**TASK DETAILS:**
Would you show every line from the records that holds "setStr"?

**MATERIAL SHOWN:**
○ ○ ○ ○ ○ ○ ○

@[simp] theorem State.setPlot_coreAt (s : State) (n : Nat) (p : Plot) (k : Nat) : (s.setPlot n p).coreAt k = s.coreAt k := rfl
@[simp] theorem State.setPlot_dieAt (s : State) (n : Nat) (p : Plot) (k : Nat) : (s.setPlot n p).dieAt k = s.dieAt k := rfl
@[simp] theorem State.setPlot_self (s : State) (n : Nat) (p : Plot) : (s.setPlot n p).self = s.self := rfl
@[simp] theorem State.setPlot_inst (s : State) (n : Nat) (p : Plot) : (s.setPlot n p).inst = s.inst := rfl
@[simp] theorem State.setPlot_str (s : State) (n : Nat) (p : Plot) : (s.setPlot n p).str = s.str := rfl

@[simp] theorem State.setInst_dieAt (s : State) (i : Inst) (k : Nat) : (s.setInst i).dieAt k = s.dieAt k := rfl
@[simp] theorem State.setInst_plotAt (s : State) (i : Inst) (k : Nat) : (s.setInst i).plotAt k = s.plotAt k := rfl

@[simp] theorem State.setStr_dieAt (s : State) (x : StreamSt) (k : Nat) : (s.setStr x).dieAt k = s.dieAt k := rfl
@[simp] theorem State.setStr_plotAt (s : State) (x : StreamSt) (k : Nat) : (s.setStr x).plotAt k = s.plotAt k := rfl

@[simp] theorem State.setWq_coreAt (s : State) (die q : Nat) (w : WQ) (k : Nat) : (s.setWq die q w).coreAt k = s.coreAt k := rfl
@[simp] theorem State.setWq_plotAt (s : State) (die q : Nat) (w : WQ) (k : Nat) : (s.setWq die q w).plotAt k = s.plotAt k := rfl
@[simp] theorem State.setWq_self (s : State) (die q : Nat) (w : WQ) : (s.setWq die q w).self = s.self := rfl
@[simp] theorem State.setWq_inst (s : State) (die q : Nat) (w : WQ) : (s.setWq die q w).inst = s.inst := rfl
@[simp] theorem State.setWq_str (s : State) (die q : Nat) (w : WQ) : (s.setWq die q w).str = s.str := rfl

@[simp] theorem State.setNode_coreAt (s : State) (die n : Nat) (x : Node) (k : Nat) : (s.setNode die n x).coreAt k = s.coreAt k := rfl
@[simp] theorem State.setNode_plotAt (s : State) (die n : Nat) (x : Node) (k : Nat) : (s.setNode die n x).plotAt k = s.plotAt k := rfl
@[simp] theorem State.setNode_self (s : State) (die n : Nat) (x : Node) : (s.setNode die n x).self = s.self := rfl
@[simp] theorem State.setNode_inst (s : State) (die n : Nat) (x : Node) : (s.setNode die n x).inst = s.inst := rfl
@[simp] theorem State.setNode_str (s : State) (die n : Nat) (x : Node) : (s.setNode die n x).str = s.str := rfl

@[simp] theorem State.wr_coreAt (s : State) (pa : Nat) (b : List Byte) (k : Nat) : (s.wr pa b).coreAt k = s.coreAt k := rfl
@[simp] theorem State.wr_dieAt (s : State) (pa : Nat) (b : List Byte) (k : Nat) : (s.wr pa b).dieAt k = s.dieAt k := rfl
@[simp] theorem State.wr_plotAt (s : State) (pa : Nat) (b : List Byte) (k : Nat) : (s.wr pa b).plotAt k = s.plotAt k := rfl
@[simp] theorem State.wr_self (s : State) (pa : Nat) (b : List Byte) : (s.wr pa b).self = s.self := rfl
@[simp] theorem State.wr_inst (s : State) (pa : Nat) (b : List Byte) : (s.wr pa b).inst = s.inst := rfl
@[simp] theorem State.wr_str (s : State) (pa : Nat) (b : List Byte) : (s.wr pa b).str = s.str := rfl

@[simp] theorem State.addFlags_dieAt (s : State) (f : Flags) (k : Nat) : (s.addFlags f).dieAt k = s.dieAt k := rfl
@[simp] theorem State.addFlags_plotAt (s : State) (f : Flags) (k : Nat) : (s.addFlags f).plotAt k = s.plotAt k := rfl

@[simp] theorem State.nextFree_coreAt (s : State)  (k : Nat) : (s.nextFree).coreAt k = s.coreAt k := rfl
@[simp] theorem State.nextFree_dieAt (s : State)  (k : Nat) : (s.nextFree).dieAt k = s.dieAt k := rfl
@[simp] theorem State.nextFree_plotAt (s : State)  (k : Nat) : (s.nextFree).plotAt k = s.plotAt k := rfl
@[simp] theorem State.nextFree_self (s : State)  : (s.nextFree).self = s.self := rfl
@[simp] theorem State.nextFree_inst (s : State)  : (s.nextFree).inst = s.inst := rfl
@[simp] theorem State.nextFree_str (s : State)  : (s.nextFree).str = s.str := rfl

○ ○ ○ ○ ○ ○ ○

**TASK ANSWER:**
@[simp] theorem State.setStr_dieAt (s : State) (x : StreamSt) (k : Nat) : (s.setStr x).dieAt k = s.dieAt k := rfl
@[simp] theorem State.setStr_plotAt (s : State) (x : StreamSt) (k : Nat) : (s.setStr x).plotAt k = s.plotAt k := rfl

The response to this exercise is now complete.